И вдруг сваты, все празднично, горлицей и княгиней называют, Данила в пояс кланяется, подруги завистливо шепчут: «Ох, он тебя любит, без приданого берет». Задурили голову, и проходила до покрова завороженная, в полной глухоте, словно тетерев. Потом землю снегом припорошило – свадьба. Ее одевают, вокруг толпа соседок, подружки то воют, то пляшут, минуты покоя не дают; и, как во сне, появился Данила, их ведут в церковь, там свечи, ладан, отец Фотий тычет крест целовать, что-то говорит, что-то рукой по воздуху рисует, и уже они – муж и жена. Вышли из церкви, сели в возок, и повез ее свадебный поезд под звон колокольцев из Волковыска, от отчего дома, сюда, за двадцать верст от города, в лесную глушь, в дубовый острог. Выехали за городские стены, увидела поле, примерзшую пустыню земли, оголенные ветром деревья, все какое-то неживое, словно умершее, и охватил душу ужас, стало так страшно, как никогда не было: куда везут? не надо! отпустите! никуда не хочу! А вокруг всем весело, все шутят, суетятся, поют, смеются, стол ломится от дымовины, вино пьют, пьяные хохочут, а на дворе пьяные бьются, а здесь, в хате, «Горько!» кричат – у нее же озноб по спине и плакать хочется. Да, без приданого сюда вошла. Так что, сапоги целовать за это, рабой стать, молиться, как на икону чудотворную? Но и старалась угодить, вспоминала Ольга. Был бы добрый, может, и прожили бы дружно всю жизнь. Но дома, как с крыжаками, себя вел – криком, силой, кулаками. Кулаком в лицо! А она ребеночка носила, он уже ножками стучал, бабы слушали, говорили – мальчик. Все в тот день рухнуло, только ненависть к Даниле жила. Уже за праздник считала, когда из дому уезжал, за счастье – когда в поход призывали. Сколько раз по ночам слушала его дыханье и желала смерти! Чуть умом не рехнулась – так хотелось взять нож да полоснуть по жилам поперек горла. А потом – себя. Что удержало? Вот удержало что-то. Греха убоялась. Несчастному еще можно в монастырь прийти, несчастному и грешному – в омут. Теперь сам ранен. Что ж ему пожелать, что просить для него у бога? Пусть, бог решает. Как бог решит, так и будет. Выживет, встанет – нечего ей здесь делать, уйдет в Полоцк, в затвор.
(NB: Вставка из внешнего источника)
-- ==== Sys2Proof/Tests/Slice0.lean ====
section
/-! SUPPORT. Small tests. The expected values are those of spec/95_test_vectors.md (V1 to V3, P1 to P5, sections 2.1 to 2.3)
and of the rules named; the witness theorems show states and operands that meet the hypotheses of each statement of
Certificates/Slice0/Obligations.lean. -/

open Sys2Proof Sys2Proof.Machine

namespace Sys2Proof.Tests

/-- A state with given registers and nothing on the ports. -/
def probe (r : Regs) : State := { State.reset with regs := r }

/-- The registers and the presented event an instruction leaves; `none` if it stops. -/
def after (i : Instr) (s : State) : Option (Regs × Option Event) :=
  match exec i s with
  | .next t => some (t.regs, t.event)
  | .fault _ => none
  | .refused _ => none

/-- The comparator's line after an instruction; `none` if it stops. -/
def chkAfter (i : Instr) (s : State) : Option Bool :=
  match exec i s with
  | .next t => some t.chkOk
  | .fault _ => none
  | .refused _ => none

/-- A record boundary after `S0`. -/
def boundary : State := probe ⟨.len, 0, 0, 0, 0, 0, .ok⟩

def typeIEND : TypeCode := ⟨0x49, 0x45, 0x4E, 0x44⟩

def typeTEXt : TypeCode := ⟨0x74, 0x45, 0x58, 0x74⟩

/-- `CHUNK "IEND", ""` (95_test_vectors.md section 3). -/
def chunkIEND : Chunk := ⟨0, typeIEND, [], 0xAE426082⟩

/-- `CHUNK "tEXt", "hi"` (95_test_vectors.md section 3). -/
def chunkTEXt : Chunk := ⟨2, typeTEXt, [0x68, 0x69], 0x7569E6DF⟩

/-! ### WellFormed: an ill-formed term for each check -/

theorem test_wf_chunk_length : (Instr.chunk 3 typeTEXt [0x68, 0x69] 0).wellFormed = false := by decide

theorem test_wf_hdr_flags : (Instr.hdr 0 0x49454E44 0x1E).wellFormed = false := by decide

theorem test_wf_pay_byte : (Instr.pay 0 0x100 0).wellFormed = false := by decide

theorem test_wf_pay_flags : (Instr.pay 0 0xFF 1).wellFormed = false := by decide

theorem test_wf_eoc_b : (Instr.eoc 0 1 0).wellFormed = false := by decide

theorem test_wf_eoc_flags : (Instr.eoc 0 0 0x10).wellFormed = false := by decide

theorem test_wf_done_status : (Instr.done 4 0 0).wellFormed = false := by decide

theorem test_wf_done_b : (Instr.done 3 1 0).wellFormed = false := by decide

theorem test_wf_done_flags : (Instr.done 3 0 1).wellFormed = false := by decide

/-! ### Decoding: words written out from the layouts -/

/-- R81: `0dddddddd`, here with `d = 0x89`. -/
theorem test_decode_byte : decodeCmd 0b010001001 = .byte 0x89 := by decide

/-- R82: `1xxxxxxxx`, the low bits ignored. -/
theorem test_decode_end : decodeCmd 0b100000000 = .endBuf ∧ decodeCmd 0b101010101 = .endBuf := by decide

/-- R71, D7. -/
theorem test_decode_signature :
    decode Config.standard .sig 0 (.wire [0x89, 0x50, 0x4E, 0x47, 0x0D, 0x0A, 0x1A, 0x0A]) = .ok .signature := by decide

/-- R72: the bytes of `CHUNK "tEXt", "hi"`. -/
theorem test_decode_chunk :
    decode Config.standard .len 0
      (.wire [0, 0, 0, 2, 0x74, 0x45, 0x58, 0x74, 0x68, 0x69, 0x75, 0x69, 0xE6, 0xDF]) =
      .ok (.chunk 2 typeTEXt [0x68, 0x69] 0x7569E6DF) := by decide

/-- R72, R76: one byte short, one byte long. -/
theorem test_decode_chunk_rejects :
    decode Config.standard .len 0 (.wire [0, 0, 0, 0, 0x49, 0x45, 0x4E, 0x44, 0xAE, 0x42, 0x60]) = .error .shortRecord ∧
    decode Config.standard .len 0 (.wire [0, 0, 0, 0, 0x49, 0x45, 0x4E, 0x44, 0xAE, 0x42, 0x60, 0x82, 0]) =
      .error .longRecord := by decide

/-- R84, V1. -/
theorem test_decode_hdr :
    decode Config.standard .sig 0 (.evt 0x000000054A4EAA6E95) = .ok (.hdr 42 0x52755374 0x15) := by decide

theorem test_decode_pay :
    decode Config.standard .sig 0 (.evt 0x200000052000000420) = .ok (.pay 41 0x21 0) := by decide

theorem test_decode_eoc :
    decode Config.standard .sig 0 (.evt 0x557A3B09C000000000) = .ok (.eoc 0xABD1D84E 0 0) := by decide

theorem test_decode_done : decode Config.standard .sig 0 (.evt 0x600000000000000000) = .ok (.done 0 0 0) := by decide

/-- R92: the unit operations of the command word `0x049` are told apart by phase and count. -/
theorem test_decode_units :
    decodeCmd 0b001001001 = .byte 0x49 ∧
    decodeUnits .len 0 0x49 = [.beShift .len 0x49] ∧
    decodeUnits .type 0 0x49 = [.crcInit 0x49, .crcUpd 0x49, .tcShift 0x49] ∧
    decodeUnits .type 3 0x49 = [.tcFlags 0x49, .tcValid 0x49, .crcUpd 0x49, .tcShift 0x49] ∧
    decodeUnits .data 7 0x49 = [.crcUpd 0x49] ∧
    decodeUnits .crc 3 0x49 = [.crcChk 0x49, .beShift .rx 0x49] := by decide

/-- The table's numbering: a 9-bit word in two bytes, the signature's and a record's head in eight, an event in nine. -/
theorem test_decode_table :
    decodeTableWord 16 0x049 = some (.byte 0x49) ∧ decodeTableWord 16 0x100 = some .endBuf ∧
    decodeTableWord 64 0x89504E470D0A1A0A = some .signature ∧
    decodeTableWord 64 0x0000000049454E44 = some (.chunk 0 typeIEND [] 0) ∧
    decodeTableWord 72 0x600000000000000000 = some (.done 0 0 0) := by decide

/-! ### One step of each instruction -/

/-- P1 step 12: CRC.INIT then CRC.UPD in one step. -/
theorem test_byte_first_of_type :
    after (.byte 0x49) (probe ⟨.type, 0, 0, 0, 0, 0, .ok⟩) = some (⟨.type, 1, 0, 0x49, 0x22FDE946, 0, .ok⟩, none) := by
  decide

/-- P3 step 21: `rx` is written although the step fails. -/
theorem test_byte_wrong_checksum :
    after (.byte 0xDE) (probe ⟨.crc, 3, 2, 0x74455874, 0x8A961920, 0x007569E6, .ok⟩) =
      some (⟨.fail, 0, 2, 0x74455874, 0x8A961920, 0x7569E6DE, .checksumMismatch⟩, none) := by decide

/-- P3 step 24. -/
theorem test_end_after_failure :
    after .endBuf (probe ⟨.fail, 0, 2, 0x74455874, 0x8A961920, 0x7569E6DE, .checksumMismatch⟩) =
      some (Regs.s0, some ⟨.done, 3, 0, 0⟩) := by decide

/-- P4 step 17. -/
theorem test_end_inside_payload :
    after .endBuf (probe ⟨.data, 1, 5, 0x624C4F62, 0x11E34264, 0, .ok⟩) = some (Regs.s0, some ⟨.done, 2, 0, 0⟩) := by
  decide

/-- P1 step 7. -/
theorem test_signature : after .signature (probe Regs.s0) = some (⟨.len, 0, 0, 0, 0, 0, .ok⟩, none) := by decide

/-- P1 step 19. -/
theorem test_chunk :
    after (.chunk 0 typeIEND [] 0xAE426082) boundary =
      some (⟨.len, 0, 0, 0x49454E44, 0x51BD9F7D, 0xAE426082, .ok⟩, some ⟨.eoc, 0xAE426082, 0, 0⟩) := by decide +kernel

/-- An event is taken: the port is idle after it, the registers stand (R84, R267). -/
theorem test_hdr : after (.hdr 42 0x52755374 0x15) boundary = some (boundary.regs, none) := by decide

theorem test_pay : after (.pay 0 0x54 0) boundary = some (boundary.regs, none) := by decide

theorem test_eoc : after (.eoc 0xABD1D84E 0 0) boundary = some (boundary.regs, none) := by decide

theorem test_done : after (.done 0 0 0) boundary = some (boundary.regs, none) := by decide

/-- R101: `crc_step(0xFFFFFFFF, 0x52)`, whatever `crc` was. -/
theorem test_crcInit :
    after (.crcInit 0x52) (probe ⟨.type, 0, 0, 0, 0x12345678, 0, .ok⟩) =
      some (⟨.type, 0, 0, 0, 0xA89820AA, 0, .ok⟩, none) := by decide

/-- V1: `crc` after `R u`. -/
theorem test_crcUpd :
    after (.crcUpd 0x75) (probe ⟨.type, 1, 42, 0x52, 0xA89820AA, 0, .ok⟩) =
      some (⟨.type, 1, 42, 0x52, 0x16C45765, 0, .ok⟩, none) := by decide

/-- Section 2.1: `crc = 0x542E27B1`, `rx' = 0xABD1D84E` passes and `rx' = 0xABD1D84D` fails. -/
theorem test_crcChk :
    let s := probe ⟨.crc, 3, 42, 0x52755374, 0x542E27B1, 0x00ABD1D8, .ok⟩
    chkAfter (.crcChk 0x4E) s = some true ∧ chkAfter (.crcChk 0x4D) s = some false := by decide

/-- R35: no register is written and no event emitted. -/
theorem test_crcChk_writes_nothing :
    after (.crcChk 0x4D) (probe ⟨.crc, 3, 42, 0x52755374, 0x542E27B1, 0x00ABD1D8, .ok⟩) =
      some (⟨.crc, 3, 42, 0x52755374, 0x542E27B1, 0x00ABD1D8, .ok⟩, none) := by decide

/-- Section 2.2: from `0x12345678`, byte `9A`: `3456789A`; from `DEADBEEF`, byte `00`: `ADBEEF00`. -/
theorem test_beShift :
    after (.beShift .len 0x9A) (probe ⟨.len, 0, 0x12345678, 0, 0, 0, .ok⟩) =
      some (⟨.len, 0, 0x3456789A, 0, 0, 0, .ok⟩, none) ∧
    after (.beShift .rx 0x00) (probe ⟨.crc, 0, 0, 0, 0, 0xDEADBEEF, .ok⟩) =
      some (⟨.crc, 0, 0, 0, 0, 0xADBEEF00, .ok⟩, none) := by decide

/-- Section 2.3: from `typ = 0x74455874`, byte `49`: `45587449`. -/
theorem test_tcShift :
    after (.tcShift 0x49) (probe ⟨.type, 0, 0, 0x74455874, 0, 0, .ok⟩) =
      some (⟨.type, 0, 0, 0x45587449, 0, 0, .ok⟩, none) := by decide

/-- Section 2.3: `1EXt` has `ev_f = 0x06`, so `flags4 = 0110b`. -/
theorem test_tcFlags :
    after (.tcFlags 0x74) { probe ⟨.type, 3, 0, 0x00314558, 0, 0, .ok⟩ with evValid := true, ev := ⟨.hdr, 0, 0, 0x19⟩ } =
      some (⟨.type, 3, 0, 0x00314558, 0, 0, .ok⟩, some ⟨.hdr, 0, 0, 0x16⟩) := by decide

/-- Section 2.3: `RuSt` is valid, `Rust` is not. -/
theorem test_tcValid :
    after (.tcValid 0x74) { probe ⟨.type, 3, 0, 0x00527553, 0, 0, .ok⟩ with evValid := true, ev := ⟨.hdr, 0, 0, 0x05⟩ } =
      some (⟨.type, 3, 0, 0x00527553, 0, 0, .ok⟩, some ⟨.hdr, 0, 0, 0x15⟩) ∧
    after (.tcValid 0x74) { probe ⟨.type, 3, 0, 0x00527573, 0, 0, .ok⟩ with evValid := true, ev := ⟨.hdr, 0, 0, 0x15⟩ } =
      some (⟨.type, 3, 0, 0x00527573, 0, 0, .ok⟩, some ⟨.hdr, 0, 0, 0x05⟩) := by decide

/-- Section 2.3, the rows `RuSt`, `IEND`, `@[` backquote `brace`, `azAz`, `azaz`, `Ru1t`. -/
theorem test_flag_table :
    hdrFlags ⟨0x52, 0x75, 0x53, 0x74⟩ = 0x15 ∧ hdrFlags typeIEND = 0x1F ∧ hdrFlags ⟨0x40, 0x5B, 0x60, 0x7B⟩ = 0 ∧
    hdrFlags ⟨0x61, 0x7A, 0x41, 0x7A⟩ = 0x14 ∧ hdrFlags ⟨0x61, 0x7A, 0x61, 0x7A⟩ = 0 ∧
    hdrFlags ⟨0x52, 0x75, 0x31, 0x74⟩ = 0x01 := by decide

/-- The four queries on `RuSt` (R133, V1), and one on `rUsT`. -/
theorem test_queries :
    isCritical ⟨0x52, 0x75, 0x53, 0x74⟩ = true ∧ isPublic ⟨0x52, 0x75, 0x53, 0x74⟩ = false ∧
    isReservedBitValid ⟨0x52, 0x75, 0x53, 0x74⟩ = true ∧ isSafeToCopy ⟨0x52, 0x75, 0x53, 0x74⟩ = false ∧
    isSafeToCopy ⟨0x72, 0x55, 0x73, 0x54⟩ = true := by decide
В таких провалах из добра во зло, в насильственном смирении прошла неделя. Наконец, под самые дзяды, прискакал челядник: везут, уже в пяти верстах от распутья. Ольга сказала запрягать, оделась, повязала платок и с тоскою на сердце, с чувством тяжелого страха выбралась. Скоро ее догнал ехавший конно свекор.
На перекресте проселков с Гродненским шляхом им встретились старый Росевич, его земянин Гнатка и несколько их челяди. Поздоровались, оставили подводы под досмотром баб и гуськом пошли встречать раненых. В полном молчании отшагали версту, потом услышали скрип колес и припустили быстрее, чуть ли не бежать, и как-то неожиданно, за поворотом, встретили обоз из пяти подвод. На первой лежал Мишка Росевич, укрытый до подбородка тулупом. Ольга увидела безжизненное лицо с проваленными, закрытыми глазами – и обмерла: никакой жизни, одни мощи. Старый Иван Росевич подбежал к подводе, впился единственным оком в бескровное лицо сына и потек слезьми.